4 min read Partner content

Ahead of its report published on Tuesday, housing association Moat sets out how to tackle the factors that risk a collapse in affordable housing supply.

Announcements in the 2013 Spending Review were aimed at providing certainty for affordable housing, and to create the sense that development pipelines were guaranteed into the future. But the sector is undergoing a risky combination of policy change, and there are still structural challenges that must be addressed in order to avoid a collapse in affordable housing supply.

As our paper ‘The housing cliff’ explains, the combination of changes to subsidy, welfare reform, access to finance and the regulatory system are causing genuine concern. We feel it important to raise the understanding of the interrelationship between these policy areas, and their projected impact on build capacity post-2015.

Shift from capital to revenue subsidy

Under the Affordable Homes Programme, the shift away from capital and towards revenue subsidy has created a heavy reliance on Housing Benefit to make the development of new homes viable.

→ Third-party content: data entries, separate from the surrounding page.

-- ==== Sys2Proof/Laws/OpsDelivery.lean ====
section
/-!
SUPPORT. What the shared operations do, said once: programme audio, ports, rings, staging, calibration and monitor operations.
-/
namespace Sys2Proof.Machine

structure FollowAt (f : Nat) (p : Nat) (w : W32) (d : Option Fade) (k : Option Nat) (g : Bool) (u : State) : Prop where
  p : (u.audio.follows.get f).playing = p
  w : (u.audio.follows.get f).switches = w
  d : g = true → (u.audio.follows.get f).fade = d ∧ (u.audio.follows.get f).standby = k

section FollowAt

variable {f p : Nat} {w : W32} {d : Option Fade} {k : Option Nat} {g : Bool}

theorem FollowAt.of {u v : State} (h : FollowAt f p w d k g u) (ha : v.audio = u.audio) : FollowAt f p w d k g v := ⟨by rw [ha]; exact h.1, by rw [ha]; exact h.2, by rw [ha]; exact h.3⟩

theorem FollowAt.set {u : State} (h : FollowAt f p w d k g u) (q : FollowSt → FollowSt) (h1 : ∀ x, (q x).playing = x.playing) (h2 : ∀ x, (q x).switches = x.switches)
   (h3 : ∀ x, g = true → (q x).fade = x.fade ∧ (q x).standby = x.standby) : FollowAt f p w d k g (u.setFollow f q) :=
  ⟨by rw [State.setFollow_self]; exact (h1 _).trans h.1, by rw [State.setFollow_self]; exact (h2 _).trans h.2, fun hg => by rw [State.setFollow_self]; exact ⟨(h3 _ hg).1.trans (h.3 hg).1, (h3 _ hg).2.trans (h.3 hg).2⟩⟩

theorem FollowAt.ite {u v : State} {c : Prop} [Decidable c] (h : FollowAt f p w d k g u) (hv : FollowAt f p w d k g v) : FollowAt f p w d k g (if c then u else v) := by split <;> assumption

theorem FollowAt.raise {u : State} (h : FollowAt f p w d k g u) (n o a) : FollowAt f p w d k g (Machine.raise n o a u) := h.of (raise_only _ _ _ _ .audio rfl)
theorem FollowAt.measureCand {u : State} (h : FollowAt f p w d k g u) (i c) : FollowAt f p w d k g (Machine.measureCand f i c u) := by
  unfold Machine.measureCand
  have h1 : ∀ i c, FollowAt f p w d k g (retuneTap i (modActive c u)) := fun i c => h.of ((retuneTap_only _ _ .audio rfl).trans (modActive_only _ _ .audio rfl))
  dsimp only
  generalize hx : retuneTap _ _ = v
  have : FollowAt f p w d k g v := hx ▸ h1 _ _
  (repeat' (first | assumption | with_reducible refine FollowAt.raise ?_ _ _ _ | with_reducible refine FollowAt.ite ?_ ?_ | (with_reducible refine FollowAt.set ?_ _ ?_ ?_ ?_; rotate_left; (· intro x; rfl); (· intro x; rfl); (· intro x hg; first | exact ⟨rfl, rfl⟩ | cases hg)) | split))

theorem FollowAt.assignTaps {u : State} (h : FollowAt f p w d k g u) : FollowAt f p w d k g (Machine.assignTaps f u) := by
  unfold Machine.assignTaps
  refine foldl_keep (FollowAt f p w d k g) _ _ (fun v w hv => ?_) _ ?_
  · split
    · exact hv
    · split
      · exact hv.measureCand _ _
      · exact hv
  · (repeat' (first | assumption | with_reducible refine FollowAt.raise ?_ _ _ _ | with_reducible refine FollowAt.ite ?_ ?_ | (with_reducible refine FollowAt.set ?_ _ ?_ ?_ ?_; rotate_left; (· intro x; rfl); (· intro x; rfl); (· intro x hg; first | exact ⟨rfl, rfl⟩ | cases hg)) | split))

theorem FollowAt.alignStandby {u : State} (h : FollowAt f p w d k g u) : FollowAt f p w d k g (Machine.alignStandby f u) := by
  unfold Machine.alignStandby
  dsimp only
  (repeat' (first | assumption | with_reducible refine FollowAt.raise ?_ _ _ _ | with_reducible refine FollowAt.ite ?_ ?_ | (with_reducible refine FollowAt.set ?_ _ ?_ ?_ ?_; rotate_left; (· intro x; rfl); (· intro x; rfl); (· intro x hg; first | exact ⟨rfl, rfl⟩ | cases hg)) | split))

theorem FollowAt.noteReady {u : State} (h : FollowAt f p w d k g u) : FollowAt f p w d k g (Machine.noteReady f u) := by
  unfold Machine.noteReady; dsimp only; (repeat' (first | assumption | with_reducible refine FollowAt.raise ?_ _ _ _ | with_reducible refine FollowAt.ite ?_ ?_ | (with_reducible refine FollowAt.set ?_ _ ?_ ?_ ?_; rotate_left; (· intro x; rfl); (· intro x; rfl); (· intro x hg; first | exact ⟨rfl, rfl⟩ | cases hg)) | split))

theorem FollowAt.decideFade {u : State} (h : FollowAt f p w d k false u) (r a) : FollowAt f p w d k false (Machine.decideFade f r a u) := by
  unfold Machine.decideFade; dsimp only; (repeat' (first | assumption | with_reducible refine FollowAt.raise ?_ _ _ _ | with_reducible refine FollowAt.ite ?_ ?_ | (with_reducible refine FollowAt.set ?_ _ ?_ ?_ ?_; rotate_left; (· intro x; rfl); (· intro x; rfl); (· intro x hg; first | exact ⟨rfl, rfl⟩ | cases hg)) | split))

theorem FollowAt.applyRules {u : State} (h : FollowAt f p w d k false u) : FollowAt f p w d k false (Machine.applyRules f u) := by
  unfold Machine.applyRules
  dsimp only
  have h0 : ∀ (a b c : Prop) [Decidable a] [Decidable b] [Decidable c] n o ar, FollowAt f p w d k false (if a then (if b then u.setFollow f fun x => { x with noStandby := true } else Machine.raise n o ar (u.setFollow f fun x => { x with noStandby := true })) else if c then u else u.setFollow f fun x => { x with noStandby := false }) := fun a b c _ _ _ n o ar => by
    (repeat' (first | assumption | with_reducible refine FollowAt.raise ?_ _ _ _ | with_reducible refine FollowAt.ite ?_ ?_ | (with_reducible refine FollowAt.set ?_ _ ?_ ?_ ?_; rotate_left; (· intro x; rfl); (· intro x; rfl); (· intro x hg; first | exact ⟨rfl, rfl⟩ | cases hg)) | split))
  have key : ∀ (v : State), FollowAt f p w d k false v → ∀ (m : Option FadeReason) (a b : Prop) [Decidable a] [Decidable b] (c : FadeReason → Prop) [∀ r, Decidable (c r)], FollowAt f p w d k false (match m with
      | some r => if a then v else if b then Machine.decideFade f r true v else if c r then Machine.decideFade f r false v else v
      | none => v.setFollow f fun x => { x with held := none }) := by
    intro v hv m a b _ _ c _
    have := fun r a => hv.decideFade r a
    cases m with
    | some r => exact FollowAt.ite hv (FollowAt.ite (this _ _) (FollowAt.ite (this _ _) hv))
    | none => clear this h0 h; dsimp only; (repeat' (first | assumption | with_reducible refine FollowAt.raise ?_ _ _ _ | with_reducible refine FollowAt.ite ?_ ?_ | (with_reducible refine FollowAt.set ?_ _ ?_ ?_ ?_; rotate_left; (· intro x; rfl); (· intro x; rfl); (· intro x hg; first | exact ⟨rfl, rfl⟩ | cases hg)) | split))
  exact key _ (h0 _ _ _ _ _ _) _ _ _ _

theorem FollowAt.tuneMember {u : State} (h : FollowAt f p w d k g u) (i freq typ tr eid named) : FollowAt f p w d k g (Machine.tuneMember f i freq typ tr eid named u) := by
  unfold Machine.tuneMember
  dsimp only
  split
  · exact h
  · refine FollowAt.of (u := State.setFollow _ f _) ?_ (seeUnits_only _ .audio rfl)
    refine FollowAt.set ?_ _ (fun x => rfl) (fun x => rfl) (fun x _ => ⟨rfl, rfl⟩)
    have h0 : ∀ m : Option Nat, FollowAt f p w d k g (match m with
        | some c => u.setContext c fun _ => {}
        | none => u) := fun m => by cases m <;> exact ⟨h.1, h.2, h.3⟩
    have h1 : ∀ v, FollowAt f p w d k g v → ∀ l c, FollowAt f p w d k g (retuneLane l (modActive c v)) := fun v hv l c => hv.of ((retuneLane_only _ _ .audio rfl).trans (modActive_only _ _ .audio rfl))
    split
    · refine FollowAt.of ?_ (restartSignal_only _ _ _ _ .audio rfl)
      refine FollowAt.of ?_ (powerMask_only _ _ _ .audio rfl)
      exact FollowAt.of (h1 _ (h0 _) _ _) (modActive_only _ _ .audio rfl)
    · exact h1 _ (h0 _) _ _

theorem FollowAt.retuneStandby {u : State} (h : FollowAt f p w d k false u) (i c tr) : FollowAt f p w d k false (Machine.retuneStandby f i c tr u) := by
  unfold Machine.retuneStandby
  dsimp only
  have := h.tuneMember i c.freq c.typ c.trusted c.eid c.named
  generalize Machine.tuneMember f i c.freq c.typ c.trusted c.eid c.named u = v at *
  (repeat' (first | assumption | with_reducible refine FollowAt.raise ?_ _ _ _ | with_reducible refine FollowAt.ite ?_ ?_ | (with_reducible refine FollowAt.set ?_ _ ?_ ?_ ?_; rotate_left; (· intro x; rfl); (· intro x; rfl); (· intro x hg; first | exact ⟨rfl, rfl⟩ | cases hg)) | split))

In other words, a deliberate change to the funding model has created a controlled increase in the Housing Benefit bill.

Yet Housing Benefit – what we rely on to build new homes – is under the constant threat of further cuts. Indeed, there is a growing tension between DWP’s aim of reducing welfare spending vs DCLG’s objective of increasing housing supply. We think this tension must be urgently addressed in order to prevent a significant loss of new homes post-2015.

The reduction to capital subsidy also forces more funding to be sourced privately. This means that many providers will start to reach their borrowing limits the longer the current model remains in place.

Welfare reform

Changes to welfare reform in respect of both policy and implementation pose unprecedented challenges, and are undermining attempts by the sector (and government) to boost private investment. Administrative costs and increased arrears associated with the three main reforms – under-occupation rules, the benefits capand direct payment of Universal Credit– are key considerations for ratings agencies and investors in determining the sector’s risk profile.

Not only are reforms undermining our ability to collect rents, but the benefits cap also limits our ability to escalate rents (at the government-set level of CPI+1% from 2015). This affects the viability of current properties, and the business case for new ones.

What’s the alternative?

The sector is generally quite innovative in how it absorbs increased costs, and this can be seen through our willingness to look to alternative funding sources. Some approaches, such as raising money in the bond markets, have been successful for many housing associations, including Moat. Other options, such as real estate investment trusts contain too many unanswered questions and remain largely untested in the sector. But changes to government policy – especially those that do not explicitly commit to inflation uprating – make these types of investments riskier, with the consequence of limiting the options available.

Compounding this issue is the Chancellor’s recent announcement on social rent policy – lowering the rent ‘escalator’ from RPI+0.5% to CPI+1% from 2015. This represents a reduction on current levels, which depending on the accuracy of forecasts, will almost certainly put pressure on yields. This creates another pressure point that undermines our push for increased private investment.

Regulation

Build capacity is greatly dependent on the quality of the sector’s regulation. Sound regulation provides assurances that risk is being properly managed throughout the sector, and it therefore generates confidence for investors. But the system must balance the necessity of effective oversight with the need to enable sensible innovation.

There is also a dichotomy between the rhetoric of ‘latent capacity’ and ‘asset sweating’ and a regulatory system which is effectively designed to prevent mistakes rather than enable development. We must change this approach in order to avoid a development reduction post-2015.

The bottom line is that all of these challenges cannot be seen – or dealt with – in isolation. The affordable housing sector is responsive to change, as illustrated by our willingness to manage additional risks and look to alternative sources of funding. But funding gaps cannot continue to appear, and the viability of alternative approaches cannot be repeatedly undermined without the consequence of a collapse in development.